I don't know any German ones but here are some I like:



Thor
Rugger
Stryker
Gunner
p.s. He's really beautiful!


----------



## mynameisblc (May 8, 2012)

Kendrick.


----------



## ~Saphira~ (Apr 25, 2012)

These aren't german, but... who knows..

Anthony
Dragon
Bear

He really does look like a Thor, though...


----------



## zyppi (Jun 2, 2006)

If you want to keep the Z (I think a Z dog is cool), how about Zack, Zane or Zeal?


----------



## zyppi (Jun 2, 2006)

Oh, here's a link to German Z names
German Names that start with "z", German Name Meanings, Meaning of German Names


----------



## GatorDog (Aug 17, 2011)

Gorgeous guy! He looks kind of like a Luthor to me.

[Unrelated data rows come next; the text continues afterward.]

-- ==== Sys2Proof/Machine/Bst.lean ====
section
/-!
DEFINITION. Mover descriptors (R198 to R211) and what their deliveries read and write: addresses of rows, elements and
lists, conversion in the holding register (R208), and the BST objects of R145 to R152.
-/

namespace Sys2Proof.Machine

/-! ## Fields of a descriptor (R198, R211) -/

/-- A little-endian field of a descriptor. -/
def Desc.num (d : Desc) (o n : Nat) : Nat := leNat ((d.bytes.drop o).take n)

/-- Bits of a byte of a descriptor. -/
def Desc.bits (d : Desc) (o lo w : Nat) : Nat := bitsOf (d.num o 1) lo w

def Desc.op (d : Desc) : Nat := d.bits 0 0 4
def Desc.prio (d : Desc) : Nat := d.bits 1 3 2
def Desc.ord (d : Desc) : Bool := d.bits 1 5 1 = 1
def Desc.sspace (d : Desc) : Nat := d.bits 2 0 2
def Desc.dspace (d : Desc) : Nat := d.bits 2 2 2
def Desc.lspace (d : Desc) : Nat := d.bits 2 4 1
def Desc.sfmt (d : Desc) : Nat := d.bits 4 0 4
def Desc.dfmt (d : Desc) : Nat := d.bits 4 4 4
def Desc.cv (d : Desc) : Bool := d.bits 5 0 1 = 1
def Desc.sat (d : Desc) : Bool := d.bits 5 1 1 = 1
def Desc.red (d : Desc) : Nat := d.bits 5 2 2
def Desc.zfill (d : Desc) : Bool := d.bits 5 4 1 = 1
def Desc.pass (d : Desc) : Bool := d.bits 5 5 1 = 1
def Desc.skipw (d : Desc) : Bool := d.bits 5 6 1 = 1
def Desc.line (d : Desc) : Nat := d.bits 6 0 4
def Desc.paced (d : Desc) : Bool := d.bits 6 4 1 = 1
def Desc.src (d : Desc) : Nat := d.num 8 8
def Desc.dst (d : Desc) : Nat := d.num 0x10 8
def Desc.xcount (d : Desc) : Nat := d.num 0x18 3
def Desc.ycount (d : Desc) : Nat := d.num 0x1C 2
def Desc.zcount (d : Desc) : Nat := d.num 0x1E 2
def Desc.stride (d : Desc) (k : Nat) : Int := signedOf (d.num (0x20 + 4 * k) 4) 32
def Desc.aux (d : Desc) : Nat := d.num 0x30 8

/-- The operations. -/
def dCopy : Nat := 0
def dFill : Nat := 1
def dGather : Nat := 2
def dScatter : Nat := 3
def dBst : Nat := 4
def dCredit : Nat := 5

/-- GATHER or SCATTER. -/
def Desc.listed (d : Desc) : Bool := d.op = dGather || d.op = dScatter

/-- A COPY that converts from an MX format, whose scale plane AUX names. -/
def Desc.mxCopy (d : Desc) : Bool := d.op = dCopy && d.cv && isMX d.sfmt

/-- Does a descriptor convert? FILL ignores CV. -/
def Desc.converts (d : Desc) : Bool := d.cv && d.op ≠ dFill

/-- Element bits of the source and of the destination (R200). -/
def Desc.sbits (d : Desc) : Nat := if d.converts then elemBits d.sfmt else if d.red = 1 then 32 else if d.red = 2 then 16 else 8
def Desc.dbits (d : Desc) : Nat := if d.converts then elemBits d.dfmt else if d.red = 1 then 32 else if d.red = 2 then 16 else 8

/-- BST: the extent (R211). -/
def Desc.i0 (d : Desc) : Nat := d.num 0x18 2
def Desc.j0 (d : Desc) : Nat := d.num 0x1A 2
def Desc.ri (d : Desc) : Nat := d.num 0x1C 2
def Desc.cj (d : Desc) : Nat := d.num 0x1E 2
def Desc.dpitch (d : Desc) : Nat := d.num 0x20 4
def Desc.idst (d : Desc) : Nat := d.num 0x28 8
def Desc.sdst (d : Desc) : Nat := d.num 0x30 8
def Desc.skipAt (d : Desc) : Nat := d.num 0x38 8

/-! ## The checks of R201 -/

/-- The conversions of the mover (R208). -/
def moverPair (a b : Nat) : Bool :=
  (2 ≤ b && b ≤ 4) && ((2 ≤ a && a ≤ 4 && a ≠ b) || isMX a)

/-- Does an address of a scratchpad form hold zeros where R199 asks for them? -/
def formOk (sp a : Nat) : Bool := if sp = 0 then a < 2 ^ 32 else if sp = 2 then a < 2 ^ 40 else true

/-- The reserved parts, codes, counts and formats of a descriptor that is neither BST nor CREDIT. -/
def plainOk (bulk : Bool) (d : Desc) : Bool :=
  let fill := d.op = dFill
  d.bits 2 5 3 = 0 && d.dspace ≠ 3 && (fill || d.sspace ≠ 3) && d.num 3 1 ≤ 10
    && ((fill || d.red ≠ 0 || elemBits d.sfmt ≠ 0) && (d.red ≠ 0 || elemBits d.dfmt ≠ 0))
    && d.bits 5 7 1 = 0 && d.red ≠ 3 && d.bits 6 5 3 = 0 && d.bits 7 6 2 = 0
    && d.num 0x1B 1 = 0 && d.num 0x3C 4 = 0
    && (fill || d.listed || d.mxCopy || d.aux = 0) && (d.mxCopy || d.num 0x38 4 = 0)
    && d.xcount ≠ 0 && d.ycount ≠ 0 && d.zcount ≠ 0
    && (!d.converts || moverPair d.sfmt d.dfmt)
    && (d.red = 0 || (!d.cv && (d.op = dCopy || d.op = dScatter)))
    && (!(d.converts && isMX d.sfmt) || (d.op = dCopy && d.xcount % 32 = 0 && d.zcount = 1))
    && (!d.listed || d.zcount = 1)
    && (!bulk || ((fill || d.sspace = 1) && d.dspace = 1 && (!d.listed || d.lspace = 1)))
    && (fill || formOk d.sspace d.src) && formOk d.dspace d.dst && (!d.listed || formOk d.lspace d.aux)
    && (!d.mxCopy || formOk d.sspace d.aux)

/-- The same of a BST descriptor (R210, R211). -/
def bstOk (bulk : Bool) (d : Desc) : Bool :=
  d.bits 2 5 3 = 0 && d.sspace ≠ 3 && d.dspace ≠ 3 && d.num 3 1 ≤ 10 && elemBits d.sfmt ≠ 0 && elemBits d.dfmt ≠ 0
    && d.bits 5 7 1 = 0 && d.red = 0 && d.bits 6 5 3 = 0 && d.bits 7 6 2 = 0 && d.num 0x24 4 = 0 && d.ri ≠ 0 && d.cj ≠ 0
    && (!d.cv || d.pass || (2 ≤ d.dfmt && d.dfmt ≤ 4))
    && (!bulk || (d.sspace = 1 && d.dspace = 1))
    && formOk d.sspace d.src && formOk d.dspace d.dst && (!d.pass || formOk d.dspace d.idst)
    && ((d.cv && !d.pass) || formOk d.dspace d.sdst) && (!d.skipw || formOk d.dspace d.skipAt)
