/-- Queues the gather transfers of a wing that still wait, at most eight in one channel's queue (R196). -/
def feedGather (s : State) (w : Nat) (ch : Nat) : List (Nat × Desc) → State
  | [] => modRun s w (fun r => { r with todo := [] })
  | (c, d) :: rest =>
    let mine := (chan s c ch).queue.filter (fun x => x.owner = .gate w)
    if 8 ≤ mine.length || 16 ≤ (chan s c ch).queue.length then modRun s w (fun r => { r with todo := (c, d) :: rest })
    else feedGather (modRun (queueDesc s c ch d) w (fun r => { r with out := r.out + 1 })) w ch rest

/-- Has a COPY, FILL or MIGRATE dealt all its descriptors? -/
def Cmd.dealt (c : Cmd) : Bool :=
  c.kept.isEmpty && (if c.op = opCopy then c.num 0x28 4 ≤ c.next
    else if c.op = opFill then c.num 0x28 8 ≤ c.next else c.op = opMigrate && c.num 0x28 4 ≤ c.next)

/-- Ends a COPY, FILL or MIGRATE none of whose descriptors is outstanding, once it has failed or dealt them all (R380,
R382). -/
def bulkEnd (s : State) (c : Nat) : State :=
  match cmdOf s c with
  | none => s
  | some v => if v.running = 0 && v.op ≠ opCollective && (v.err ≠ 0 || v.dealt) then endCmd s c v.err else s

/-- A descriptor's owner learns that it has ended, with an error or without (R220, R221). -/
def descOwner (s : State) (u k : Nat) (d : Desc) (code : Nat) (addr : Nat) (f : Flags) : State :=
  match d.owner with
  | .xmov kid grp =>
    let s := modKernel s kid (fun x => { x with flagSum := x.flagSum ||| f })
    if code = 0 then s else coreFault s u { groupFault s u grp code 0 0 (BitVec.ofNat 64 addr) with chan := some k }
  | .gate w =>
    match (gateOf s w).run with
    | none => s
    | some r =>
      let s := modRun s w (fun r => { r with out := r.out - 1, err := if r.err = 0 then code else r.err })
      if code = 0 then feedGather s w k r.todo else modRun s w (fun r => { r with todo := [] })
  | .command q c =>
    bulkEnd (modQueue (modCmd s c (fun v => { v with
      running := v.running - 1, flags := v.flags ||| f, err := if v.err = 0 then code else v.err
      count := v.count + (if code = 0 then 1 else 0) })) q (fun v => { v with progress := s.now })) c

/-- A descriptor fails: it moves nothing further, the destination bytes of the burst it fails in are undefined, and its failure goes
to its owner. -/
def moverFail (s : State) (u k : Nat) (d : Desc) (code addr : Nat) : State :=
  let c := chan s u k
  let s := endDesc (freeRanges s u k d (c.bursts.flatMap Burst.held) (failRanges d c)) u k
  let s := if isBulk u then setF s f_TMV_BCH_STAT_LAST_ERR (bulkNum u k) code else s
  descOwner s u k d code addr 0

/-! ## Tiles (R219, R292) -/

/-- The tile of a channel, for pages and rights. -/
def moverTile (s : State) (u k : Nat) (d : Desc) (pages : List Nat) (rights : Nat) : Tile :=
  let die := unitDie s u
  ⟨.mover u k, d.space, d.inst, (descSlot s d).1, die, if isBulk u then sharedTlb die else u, rights, d.label, chanMaster u k, pages,
    [], [], [], false, false⟩

/-- Enters the tile of a channel, for pages and rights; with no page the segment is mapped at once. -/
def chanTile (s : State) (u k : Nat) (d : Desc) (pages : List Nat) (rights : Nat) : State :=
  if pages.isEmpty then setChan s u k { chan s u k with state := .translating, tile := none }
  else
    let (t, s) := newTile s (moverTile s u k d pages rights)
    setChan s u k { chan s u k with state := .translating, tile := some t }

/-- The rights that a tile of data asks for. -/
def dataRights (d : Desc) (reads : Bool) : Nat :=
  (if d.sspace = 1 && reads then 1 else 0) + (if d.dspace = 1 then if d.red ≠ 0 then 4 else 2 else 0)

/-- Stalls a channel, some of whose locations are refused now (R547): its tile, or one made for these pages, posts its records, and
is translated afresh when it is replayed. -/
def refuseChan (s : State) (u k : Nat) (d : Desc) (pages : List Nat) (held : List Xlat) (ps : List (Nat × Place)) : State :=
  let c := chan s u k
  let s := setChan s u k { c with state := .translating }
  match c.tile.bind (fun t => (mfind s.tiles t).map (fun x => (t, x))) with
  | some (id, t) =>
    let s := refuseTile (unstall s id) id { t with pages := pagesOf (t.pages ++ pages), held := held ++ t.held } ps
    match mfind s.tiles id with
    | some n => if t.stalled then setTile s id { n with entries := (t.entries ++ n.entries).eraseDups } else s
    | none => s
  | none =>
    let (id, s) := fresh s
    refuseTile (setChan s u k { chan s u k with tile := some id }) id { moverTile s u k d pages (dataRights d true) with held := held } ps

/-- Bytes of index records that a BST tile row needs (R147). -/
def idxBytes (c : Chan) : Nat := c.list.foldl (· + ·) 0 * (bstOf c.hdr).it

/-- Where the index records lie that a channel has still to read. -/
def idxRest (d : Desc) (c : Chan) : Nat × Nat :=
  let b := bstOf c.hdr
  (d.src + b.index + c.rank * b.it + c.idx.length, idxBytes c - c.idx.length)

/-- The ranges a channel reads before data (R202, R150): a list, a BST tile row's metadata, index records as far as its tile goes, or a
header. -/
def stageRanges (d : Desc) (c : Chan) : List (Nat × Nat) :=
  let b := bstOf c.hdr
  let i := d.i0 + c.row / d.cj
  if c.stage = 3 then [(d.src, 64)]
  else if d.listed then [(d.aux + 512 * (c.row / 128), 4 * min 128 (d.ycount - c.row / 128 * 128))]
  else if c.stage = 1 then
    let t := i * b.cols
    [(d.src + b.bitmap + t / 8, (t + b.cols + 7) / 8 - t / 8), (d.src + b.rowbase + 4 * i, 8)]
  else [((idxRest d c).1, c.lim.2)]

/-- The space that they lie in. -/
def stageSpace (d : Desc) : Nat := if d.listed then d.lspace else d.sspace

/-- How many bytes of index records one tile reads: those of at most 128 pages (R292). -/
def idxPart (s : State) (d : Desc) (r : Nat × Nat) : Nat :=
  if stageSpace d ≠ 1 || fitsTile s d (rangePages [r]) then r.2 else (r.1 / 4096 + 128) * 4096 - r.1

/-- Spans that are not listed yet. -/
def addSpans (old new : List (Nat × Nat × Nat)) : List (Nat × Nat × Nat) := old ++ new.filter (fun x => !old.contains x)

/-- Begins a stage of reads before data: their pages enter translation. -/
def beginStage (s : State) (u k : Nat) (d : Desc) (stage : Nat) : State :=
  let c := chan s u k
  let c := { c with stage := stage, lim := if stage = 2 then (0, idxPart s d (idxRest d c)) else c.lim }
  let l := stageRanges d c
  let s := setChan s u k { c with spans := if d.listed then c.spans else addSpans c.spans (spansOf u d.sspace 0 l) }
  match spaceCheck s u d (stageSpace d) l with
  | some (e, a) => moverFail s u k d e a
  | none => chanTile s u k d (if stageSpace d = 1 then rangePages l else []) 1

/-- The destination bytes already written that a tile of data is to read: they are undefined (R204). -/
def rereads (u : Nat) (d : Desc) (c : Chan) (reads : List (Nat × Nat)) : List (Nat × Nat) :=
  let form (place a : Nat) : Nat := if d.dspace = 2 then (place - 1) * 2 ^ 32 + a else a
  (spansOf u d.sspace 0 reads).flatMap (fun r => c.spans.filterMap (fun w =>
    let lo := max r.2.1 w.2.1
    let hi := min (r.2.1 + r.2.2) (w.2.1 + w.2.2)
    if w.1 = r.1 + 1 && lo < hi then some (form (w.1 / 2) lo, hi - lo) else none))

/-- Begins the next tile of data: as much of the segment as touches at most 128 pages (R219, R292). -/
def beginData (s : State) (u k : Nat) (d : Desc) : State :=
  let c := { chan s u k with stage := 0 }
  let all := segPieces d c (tileEnd s d c)
  let t := tileTake s d c all.1 []
  let stop := match all.1.drop t.1.length with
    | [] => all.2
    | p :: _ => (p.row, p.ofs)
  let reads := t.1.flatMap (pieceReads d c)
  let writes := t.1.flatMap (pieceWrites d c)
  let s := freeRanges s u k d [] (if d.listed || d.op = dBst then rereads u d c reads else [])
  let c := { c with lim := stop, spans := addSpans c.spans (spansOf u d.sspace 0 reads ++ spansOf u d.dspace 1 writes) }
  let s := setChan s u k (if all.1.isEmpty then { c with row := stop.1, ofs := stop.2 } else c)
  match spaceCheck s u d d.sspace reads, spaceCheck s u d d.dspace writes with
  | some (e, a), _ => moverFail s u k d e a
  | none, some (e, a) => moverFail s u k d e a
  | none, none => chanTile s u k d t.2 (dataRights d (!reads.isEmpty))

/-- Does the place of a channel begin a segment whose list or tile row has not been read? -/
def needsStage (d : Desc) (c : Chan) : Option Nat :=
  if d.op = dBst then
    if c.hdr.isEmpty then some 3 else if c.list.isEmpty then some 1 else if c.idx.length < idxBytes c then some 2 else none
  else if d.listed && c.list.isEmpty then some 1 else none

/-- A channel at the start of a new segment: its list or tile row is read anew. -/
def newSeg (d : Desc) (c : Chan) : Chan :=
  if c.ofs = 0 && (d.op = dBst && c.row % d.cj = 0 || d.listed && c.row % 128 = 0) then { c with list := [], idx := [] } else c

/-- Goes on with a descriptor: the reads of its next segment, its next tile, or, past its last row, Draining. -/
def nextTile (s : State) (u k : Nat) (d : Desc) : State :=
  let c := chan s u k
  let s := match c.tile with
    | some t => dropTile s t
    | none => s
  if d.op ≠ dBst && pastEnd c.row c.ofs (d.rows, 0) || (d.op = dBst && d.rows ≤ c.row && !c.hdr.isEmpty) then
    setChan s u k { c with state := .draining, tile := none }
  else match needsStage d c with
    | some n => beginStage s u k d n
    | none => beginData s u k d

/-- Goes on with a descriptor past the end of a tile. -/
def nextSeg (s : State) (u k : Nat) (d : Desc) : State := nextTile (setChan s u k (newSeg d (chan s u k))) u k d

/-! ## DESC_FRONT and DESC_TRANSLATED (R215) -/

/-- Does the command of a descriptor go on: its context holds the Imago, or a step of a collective runs out (R391)? -/
def ownerHolds (s : State) (d : Desc) : Bool :=
  match d.owner with
  | .command _ c => holderOf s d.inst = some d.space || ((cmdOf s c).map Cmd.op) = some opCollective
  | _ => true

/-- May a channel's front descriptor begin: an XMOV descriptor only while its batch runs (R101, R104), a bulk one while its
channel is not off (R224) and its context holds the Imago? -/
def mayBegin (s : State) (u k : Nat) (d : Desc) : Bool :=
  if isBulk u then getF s f_TMV_BCH_CFG_USE (bulkNum u k) < 2 && ownerHolds s d else !isXmov d || batchRuns s u

/-- Is a bulk channel occupied by an action of a collective (R429)? -/
def collOn (s : State) (n : Nat) : Bool := s.colls.any (fun kv => kv.2.sendCh.contains n || kv.2.recvCh.contains n)

/-- Does a mover issue nothing: a core's while its wing is stopped or its clock, a bulk cluster's while masters are stopped (R483,
R485, R525)? -/
def moverStopped (s : State) (u : Nat) : Bool :=
  if isBulk u then mastersStopped s else wingStopped s (wingOf s u) || asleep s u

/-- DESC_FRONT: a descriptor at the front of its channel is checked under R201 and its first segment enters translation; a
CREDIT descriptor raises its line and completes (R203, R215). A descriptor restored with its channel goes on where it was
(R222). -/
def execDescFront (u k : Nat) (s : State) : Out :=
  .next (match frontDesc s u k with
    | none => s
    | some d =>
      if (chan s u k).state ≠ .idle || !mayBegin s u k d || moverStopped s u || (isBulk u && collOn s (bulkNum u k)) then s else
      match descCheck (isBulk u) d with
      | some e => moverFail s u k d e 0
      | none =>
        if d.op = dCredit then
          descOwner (popChan (raiseCredit s u d.line (d.aux % 65536)) u k) u k d 0 0 0
        else nextTile (match d.prog with
          | none => s
          | some p => setChan s u k { chan s u k with
              queue := { d with prog := none } :: (chan s u k).queue.drop 1
              begun := true, nextBurst := p.nextBurst, row := p.row, ofs := p.ofs, cnt := p.cnt, list := p.list
              hdr := p.hdr, rank := p.rank, idx := p.idx, skip := p.skip, flags := p.flags, paid := p.paid, spans := p.spans
              before := p.before, part := p.part }) u k d)

/-- The peer cores that ranges of a space lie on, with their instars (R358). -/
def peersOf (s : State) (u sp : Nat) (l : List (Nat × Nat)) : List (Nat × Nat) :=
  if sp ≠ 2 then [] else ((l.map (fun r => (scrPlace u 2 r.1).1)).eraseDups).map (fun c => (c, instarOf s (.core c)))

/-- Issues the reads of ranges in a space, as a burst that is then added to the channel. -/
def issueReads (s : State) (u k : Nat) (d : Desc) (sp : Nat) (last : Bool) (pieces : List Piece) (l : List (Nat × Nat))
    (go : Chan → Chan) : State :=
  let parts := if sp = 1 then lineParts l else []
  let held := chanHeld s u k
  let ps := heldPlaces s d held parts
  if anyRefused ps then refuseChan s u k d [] [] ps
  else
    let bad := anyKeyBad ps
    let (rs, s) := if bad then ([], s) else sendReads s u k d ps parts
    let (id, s) := fresh s
    let c := chan s u k
    let dst := pieces.flatMap (pieceWrites d c)
    let c := go c
    let s := setChan s u k { c with
      bursts := c.bursts ++ [⟨id, last, pieces, rs, held, false, [], peersOf s u sp l ++ peersOf s u d.dspace dst, dst⟩] }
    if bad then moverFail s u k d errKeyBad (l.headD (0, 0)).1 else s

My favorite Z name is Zeke.


----------



## Kyad02 (Oct 21, 2011)

Zeus in keeping with the Z


----------



## marshies (May 18, 2011)

Like Zeus. 
Zodiac


----------



## qbchottu (Jul 10, 2011)

That dog's real name is Joker though right? So really he must be from a "j" litter.


----------



## The Packman (Jan 31, 2011)

fuzzybunny said:


> I don't know any German ones but here are some I like:
> 
> Stryker !


Seems to fit his picture well !

I am getting a male soon and his name is going to be either Blitz or Ranger.


----------



## Markellca (Nov 11, 2011)

Yes he was from a j litter and joker is what they originally put but it still just doesn't fit lol And thank you for all the compliments I must agree he's pretty gorgeous I keep
Looking at him and Cant believe he's all mine


----------



## doggiedad (Dec 2, 2007)

i like Zamp. the only other name that fits is Loki.


----------



## childsplay (Jan 28, 2012)

Well, I admit this is totally random, but I think he looks like a "Lincoln."


----------